------ Data under study ------

theorem gfPoly_injective : Function.Injective gfPoly := by
  intro A B h
  apply BitVec.eq_of_getLsbD_eq
  intro i hi
  have bit := congrArg (coeff · (127 - i)) h
  have position : 127 - (127 - i) = i := by omega
  have inBlock : 127 - i < 128 := by omega
  simp only [coeff_gfPoly, inBlock, true_and, gbit, position] at bit
  cases hA : A.getLsbD i <;> cases hB : B.getLsbD i <;> simp [hA, hB] at bit ⊢

/-- Different Blocks are different elements of the field: their polynomials are reduced (rule R12). -/
theorem gfElem_injective : Function.Injective gfElem := fun A B h => gfPoly_injective <|
  calc gfPoly A = gfPoly B %ₘ fieldPoly := gfPoly_eq_modByMonic h
    _ = gfPoly B := (gfPoly_eq_modByMonic rfl).symm

/-- Subtraction in the field is the exclusive or too (rule R154). -/
theorem gfElem_sub (A B : Block) : gfElem A - gfElem B = gfElem (A ^^^ B) := by
  rw [sub_eq_iff_eq_add, ← gfElem_xor, BitVec.xor_assoc, BitVec.xor_self, BitVec.xor_zero]

/-- The Block of the byte 0x80 and fifteen zero bytes is the polynomial 1 (rule R154). -/
theorem gfElem_one : gfElem 0x80000000000000000000000000000000 = 1 := by
  have bits : (Finset.range 128).filter (gbit 0x80000000000000000000000000000000 · = true) = {0} := by decide
  rw [gfElem, gfPoly, ← Finset.sum_filter, bits, Finset.sum_singleton, pow_zero, map_one]

/-- Settles O37: each law is the law of the ring of polynomials modulo the field polynomial. -/
theorem gfMulRingLaws : Obligations.GfMulRingLaws := by
  refine ⟨fun A B => ?_, fun A B C => ?_, fun A B C => ?_, fun A => ?_⟩ <;> apply gfElem_injective
  · rw [gfElem_gfMul, gfElem_gfMul, mul_comm]
  · rw [gfElem_gfMul, gfElem_gfMul, gfElem_gfMul, gfElem_gfMul, mul_assoc]
  · rw [gfElem_gfMul, gfElem_xor, gfElem_xor, gfElem_gfMul, gfElem_gfMul, add_mul]
  · rw [gfElem_gfMul, gfElem_one, mul_one]

/-- The square of a Block in the field. -/
def gfSquare (B : Block) : Block := gfMul B B

theorem gfElem_iterate_gfSquare (B : Block) (n : Nat) : gfElem (gfSquare^[n] B) = gfElem B ^ 2 ^ n := by
  induction n with
  | zero => rw [Function.iterate_zero_apply, pow_zero, pow_one]
  | succ n ih => rw [Function.iterate_succ_apply', gfSquare, gfElem_gfMul, ih, pow_succ, pow_mul, sq]

/-- The Block of the polynomial `x`. -/
def gfRoot : Block := 0x40000000000000000000000000000000

theorem gfElem_gfRoot : gfElem gfRoot = AdjoinRoot.mk fieldPoly X := by
  have bits : (Finset.range 128).filter (gbit gfRoot · = true) = {1} := by decide
  rw [gfElem, gfPoly, ← Finset.sum_filter, bits, Finset.sum_singleton, pow_one]

/-- The Block of `x ^ 2 ^ 64` modulo the field polynomial. -/
def gfRootSquared64 : Block := 0x6f9945a9e519a7229d4c1ad657f8a686

theorem iterate_64_gfSquare_gfRoot : gfSquare^[64] gfRoot = gfRootSquared64 := by decide +kernel

/-- Sixty-four more squarings lead from `x ^ 2 ^ 64` back to `x`. -/
theorem iterate_64_gfSquare_gfRootSquared64 : gfSquare^[64] gfRootSquared64 = gfRoot := by decide +kernel

theorem iterate_128_gfSquare_gfRoot : gfSquare^[128] gfRoot = gfRoot := by
  rw [Function.iterate_add_apply gfSquare 64 64, iterate_64_gfSquare_gfRoot, iterate_64_gfSquare_gfRootSquared64]

/-- The inverse of `x ^ 2 ^ 64 - x` modulo the field polynomial. -/
def gfRootInverse : Block := 0x180da934bf53158251c13dbb149f5279

theorem gfMul_gfRootInverse :
    gfMul gfRootInverse (gfRootSquared64 ^^^ gfRoot) = 0x80000000000000000000000000000000 := by decide +kernel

------

Directions for this task -
Please return the lines above that run from the line containing "the field. -/" to the line containing "of the polynomial", inclusive, exactly and with no other lines.

Problem solution -
/-- The square of a Block in the field. -/
def gfSquare (B : Block) : Block := gfMul B B

theorem gfElem_iterate_gfSquare (B : Block) (n : Nat) : gfElem (gfSquare^[n] B) = gfElem B ^ 2 ^ n := by
  induction n with
  | zero => rw [Function.iterate_zero_apply, pow_zero, pow_one]
  | succ n ih => rw [Function.iterate_succ_apply', gfSquare, gfElem_gfMul, ih, pow_succ, pow_mul, sq]

/-- The Block of the polynomial `x`. -/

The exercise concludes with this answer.